Pour ma part je souhaitais apporter quelques éléments sur les enjeux de cette conférence et sur les attentes qu'elle suscite. La question du maintien de cette conférence pouvait se poser, au vu de l'opération en cours à Hodeida, d'une part, et de l'absence des Houthis, d'autre part. C'est une conférence humanitaire qui vise à traiter la gravité de la situation sur le terrain. Pour des raisons assez évidentes, la présence des Houthis eut transformé cette rencontre en lui donnant une dimension politique. Pour autant, d'une façon ou d'une autre, il y aura besoin des Houthis pour la mise en oeuvre des éventuels engagements qui pourraient être pris à l'occasion de cette conférence. Ceci explique notre souhait qu'ils soient consultés, même s'ils ne sont pas présents, et c'est le sens des efforts que nous mettons en oeuvre.
Bien sûr, lorsque l'initiative de cette conférence a été prise au début du mois d'avril, le contexte était totalement différent. Pour ma part, je ne sais pas quels sont les objectifs stratégiques de la coalition dans l'offensive sur Hodeida. Le contrôle du port et des axes qui relient Hodeida au pays houthi est stratégique pour les Houthis, et rien ne dit que ces derniers accepteront, dans ces conditions, d'entrer dans une logique de paix et de négociation, que tente de mettre en place Martin Griffiths.
La France a décidé de maintenir la conférence, en en dissociant les deux segments. L'essentiel de notre effort porte sur le port d'Hodeida, infrastructure « clé » dès avant le début du conflit, et plus encore aujourd'hui pour l'acheminement de l'aide humanitaire dont ce pays a besoin. Nous souhaitions que l'aide humanitaire, les cargos, accèdent plus facilement et dans des délais plus courts. Aujourd'hui un certain nombre de contrôles sont accomplis sous l'égide internationale et d'autres le sont sous l'égide de la coalition ; tout ceci est générateur de délais et de lourdeurs administratives. L'objectif que nous voulons atteindre est que la coalition renonce à faire des inspections des bateaux, les laissant au contrôle international tel qu'il a été décidé aux Nations unies. Cela permettrait de fluidifier le trafic et l'accès de l'aide humanitaire. Dans le contexte du début de l'offensive, je ne sais pas si la coalition sera prête à prendre ce type d'engagement.

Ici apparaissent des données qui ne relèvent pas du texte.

/-- A stream unit arrives on a requester's port (R361): its identity and partition, its grant, its destination, then its class. Cells of a unit beyond what
its grant has left of its reservation, since each unit's are rounded up, are taken from the shared pool without a test (assumption 58). -/
def streamArrive (utype : Nat) (h : StreamHdr) (s : State) : State :=
  if !(portIs s h.port 1 0 && portUp s h.port) then s
  else
    let u : StreamOut := { utype := utype, hdr := h, accSlot := ftSlot s }
    let bad := (check12 s { port := h.port, rid := h.rid, part := h.part, cls := h.cls, cmark := false, poison := false, tag := 0,
                            reissue := false, addr := 0, key := 0 }).isSome
    if h.payload = [] ∨ h.payload.length > 16368 ∨ bad then dropAdmit h.port s
    else if !destOk s h then dropAdmit h.port s
    else if h.cls = 7 then enterClass7 u s
    else
      let n := streamBytes u
      match grantFor (port s h.port).grantsOut (ftSlot s) n with
      | none => dropAdmit h.port s
      | some g =>
        let c := streamCells u
        let s := poolTake .shr (c - g.cells) (setPort h.port (fun q => { q with grantsOut := grantUse g.gid (ftSlot s) n c q.grantsOut }) s)
        enterElastic u s

/-- DATA (R361): a unit for a port or a multicast group. -/
def execData (h : StreamHdr) (s : State) : Outcome := runE (fun s => if h.dkind = 2 then s else streamArrive 0xD0 h s) s

/-- REDUCE (R259): a contribution to a reduction group. -/
def execReduce (h : StreamHdr) (s : State) : Outcome := runE (fun s => if h.dkind = 2 then streamArrive 0xD1 h s else s) s

/-! ## Frames that arrive (R117, R363, R378 to R381) -/

/-- A pause or priority-flow-control frame (R378). -/
def isPause (f : Bytes) : Bool := frType f == 0x8808

/-- A frame of an uplink leaves the message FIFO (R378): pause frames are dropped; a frame of the gateway's EtherType is left to GATEWAY_FRAME; it belongs
to the lowest partition that has its VID (assumption 12). -/
def ethGo (p : Nat) (f : Bytes) (s : State) (acc : Option (Nat × Nat) := none) : State :=
  if isPause f then bumpP p .l2Drop 1 s
  else if frType f = (dev s).gwEtype then s
  else if !frTagged f then
    if frType f = 0x8809 ∨ frType f = 0x88F7 then { s with eth := { s.eth with toPaste := (p, f) :: s.eth.toPaste } } else bumpP p .l2Drop 1 s
  else match allParts.find? fun q => (aget s.img.parts q).isSome && vidOf s q (frVid f) with
    | none => bumpP p .l2Drop 1 s
    | some part => bridge p part 0 0 (frVid f) (frPcp f) (frClass s p f) f s acc

/-- A frame of a MSG unit leaves the message FIFO (R363, R379): it takes its partition's default VID when untagged; a VID outside the partition's set is
dropped. -/
def msgGo (p rid part : Nat) (cmark : Bool) (f : Bytes) (s : State) (acc : Option (Nat × Nat) := none) : State :=
  let bad := (check12 s { port := p, rid := rid, part := part, cls := 0, cmark := cmark, poison := false, tag := 0,
                          reissue := false, addr := 0, key := 0 }).isSome
  if bad ∨ f.length < 64 ∨ f.length > 9220 then dropAdmit p s
  else if isPause f then bumpP p .l2Drop 1 s
  else if frTagged f && !vidOf s part (frVid f) then bumpP p .l2Drop 1 s
  else
    let vid := if frTagged f then frVid f else (partRec s part).defaultVid
    bridge p part rid (subOf s rid) vid (if frTagged f then frPcp f else 0) (frClass s p f) f s acc

/-- A frame has been received whole (R118, R119): it passes the message FIFO at once, or waits in it behind earlier frames or in Whey; one that neither can
hold is dropped (R120). -/
def frameIn (p units : Nat) (it : StgItem) (go : State → State) (s : State) : State :=
  if fifoOpen s p 2 units then go s
  else let t := stage p 2 units false it s; if t.1 then t.2 else dropAdmit p s

/-- ETH_FRAME (R117): a frame on an uplink. One whose check sequence fails was never accepted. -/
def ethFrame (p : Nat) (fcsOk : Bool) (f : Bytes) (s : State) : State :=
  if !(portIs s p 3 3 && portUp s p) then s
  else
    let s := fecSeen p s
    if !fcsOk ∨ f.length < 64 ∨ f.length > 9220 then dropAdmit p s
    else frameIn p (ceilDiv f.length 256) (.frame true 0 0 false f) (ethGo p f) s

/-- Row ETH_FRAME. -/
def execEthFrame (port : Nat) (fcsOk : Bool) (frame : Bytes) (s : State) : Outcome := runE (ethFrame port fcsOk frame) s

/-- MSG (R363): a MSG unit has taken its credits, which return when it leaves staging (R364). -/
def msgArrive (p rid part : Nat) (cmark : Bool) (f : Bytes) (s : State) : State :=
  if !(portIs s p 1 0 && portUp s p) then s
  else
    let n := ceilDiv (8 + f.length) 256
    let s := setPort p (fun q => { q with farMsg := q.farMsg - n }) s
    frameIn p n (.frame false rid part cmark f) (fun s => msgGo p rid part cmark f (returnCredits p 0 n s)) s

/-- Row MSG. -/
def execMsg (port rid part : Nat) (cmark : Bool) (frame : Bytes) (s : State) : Outcome := runE (msgArrive port rid part cmark frame) s

/-! ## Staging (R118 to R123, R133, R135, R154) -/

/-- The first unit of a FIFO, if it is in staging. -/
def fifoFirst (s : State) (p : Nat) (u : StgUnit) : Bool :=
  !u.spilled && ((port s p).stg.find? fun v => v.fifo == u.fifo).any fun v => v.uid == u.uid

/-- MSG_AGE_DISCARD (R123): a message or stream unit held longer than msg_age is discarded. -/
def ageDiscard (p uid : Nat) (s : State) : State :=
  match (port s p).stg.find? fun u => u.uid = uid with
  | none => s
  | some u =>
    if s.now < u.since + (dev s).msgAgeMs * 1000000 then s
    else
      let out := setPort p (fun q => { q with stg := q.stg.filter fun v => v.uid ≠ uid }) s
      let aged (s : State) : State := unspill p (bumpG .vatWheyAged 1 (bumpP p .dropAge 1 s))
      match u.item with
      | .req _ | .dead => s
      | .stream x _ held => aged (if held then poolGive .shr (streamCells x) out else out)
      | .frame eth _ _ _ _ => aged (if eth then out else returnCredits p 0 u.units out)

/-- Row MSG_AGE_DISCARD. -/
def execMsgAgeDiscard (port unit : Nat) (s : State) : Outcome := runE (ageDiscard port unit) s

/-- A unit leaves its port's staging. -/
def leaveStream (p uid : Nat) (s : State) : State := unspill p (setPort p (fun q => { q with stg := q.stg.filter fun v => v.uid ≠ uid }) s)

/-- A class 7 unit that waits in staging is demoted there: a red one is discarded, another waits on in class 6 with its colour (R201, Table 5.2). -/
def stagedDemote (reason p uid : Nat) (x : StreamOut) (s : State) : Option (StreamOut × Bool) × State :=
  let c := streamPolice 6 x.hdr (demoteCount reason p x.hdr.schedId x.hdr.rid x.accSlot s)
  if c.1 = Colour.red then (none, leaveStream p uid c.2)
  else
    let y := { x with hdr := { x.hdr with cls := 6 } }
    let yellow := decide (c.1 = Colour.yellow)
    (some (y, yellow), setPort p (fun q => { q with stg := modFirst (fun v => v.uid = uid) (fun v => { v with item := .stream y yellow false }) q.stg }) c.2)

/-- STAGING_ADMIT (R135): a unit that waits in staging enters its queue if there is room now; units enter in the order of their FIFO. -/
def stagingAdmit (p uid : Nat) (s : State) : State :=
  let s := unspill p s
  match (port s p).stg.find? fun u => u.uid = uid with
  | none => s
  | some u => match u.item with
    | .req id => match findReq s id with
      | some r => if r.phase = .admitting then pump p (s.mem.reqs.length + 1) (goAdmit id s) else pump p (s.mem.reqs.length + 1) s
      | none => s
    | .dead => pump p (s.mem.reqs.length + 1) s
    | .frame eth rid part cmark f =>
      if !fifoFirst s p u then s
      else
        let s := unspill p (setPort p (fun q => { q with stg := q.stg.filter fun v => v.uid ≠ uid }) s)
        let acc := some (u.since, u.ft)
        if eth then ethGo p f s acc else msgGo p rid part cmark f (returnCredits p 0 u.units s) acc
    | .stream x yellow held =>
      if !fifoFirst s p u then s
      else if x.hdr.cls = 7 then
        if schRoom x s then placeStream x .sch 7 false (poolTake .sch (streamCells x) (leaveStream p uid s))
        else match stagedDemote 6 p uid x s with
          | (some y, s) => if streamAdmits y.1 6 s then placeDemoted y.1 6 y.2 (leaveStream p uid s) else s
          | (none, s) => s
      else if held || streamAdmits x 6 s then
        let s := leaveStream p uid s
        if held then placeStream x .shr x.hdr.cls yellow s else placeDemoted x 6 yellow s
      else s

/-- Row STAGING_ADMIT. -/
def execStagingAdmit (port unit : Nat) (s : State) : Outcome := runE (stagingAdmit port unit) s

Par ailleurs, il y a un certain nombre d'autres sujets portant sur des aspects très concrets tels que les infrastructures de débarquement de l'aide humanitaire. Les grues de déchargement ont été endommagées au début du conflit et ont été remplacées par des infrastructures moins performantes. Pourrons-nous obtenir leur remplacement et leur mise à niveau dans un contexte où la situation tactique est loin d'être stabilisée ? Là encore je n'en suis pas certain. Autre sujet : les ONG sont extrêmement soucieuses que leurs personnels puissent se rendre dans tous les endroits où les besoins sont patents. La situation est extrêmement compliquée aujourd'hui pour elles, non seulement en termes d'autorisations administratives, mais aussi en termes de garanties de sécurité. Est-ce que les développements de l'offensive d'Hodeida vont permettre d'améliorer les conditions de sécurité des personnels humanitaires et d'alléger les autorisations administratives ? Ce sera un point important lors des discussions.
Autre exemple, l'utilisation de l'aéroport de Sanaa pour les évacuations humanitaires. Nous sommes aujourd'hui dans une situation où un certain nombre de Yéménites qui auraient besoin de soins urgents et importants à l'étranger ne peuvent pas être évacués parce que les vols qui permettraient de le faire n'ont toujours pas repris à l'aéroport de Sanaa. Dans le contexte du début de l'offensive d'Hodeida et dans la situation politique qui en résulte, pourrons-nous obtenir des engagements de la coalition sur ce point ? Nous évoquerons cette question.
La conférence aboutira-t-elle à des résultats considérables ? Peut-être pas. Néanmoins il faut bâtir une dynamique humanitaire, répondre à l'attente des ONG, prendre en compte ce que nous disent les agences onusiennes, c'est-à-dire qu'il y a des points de blocage et que la France, par sa capacité à parler avec toutes les parties, peut contribuer à les lever. C'est dans cette dynamique que nous nous inscrivons, mais naturellement rien ne garantit que nous pourrons parvenir à obtenir des résultats tangibles.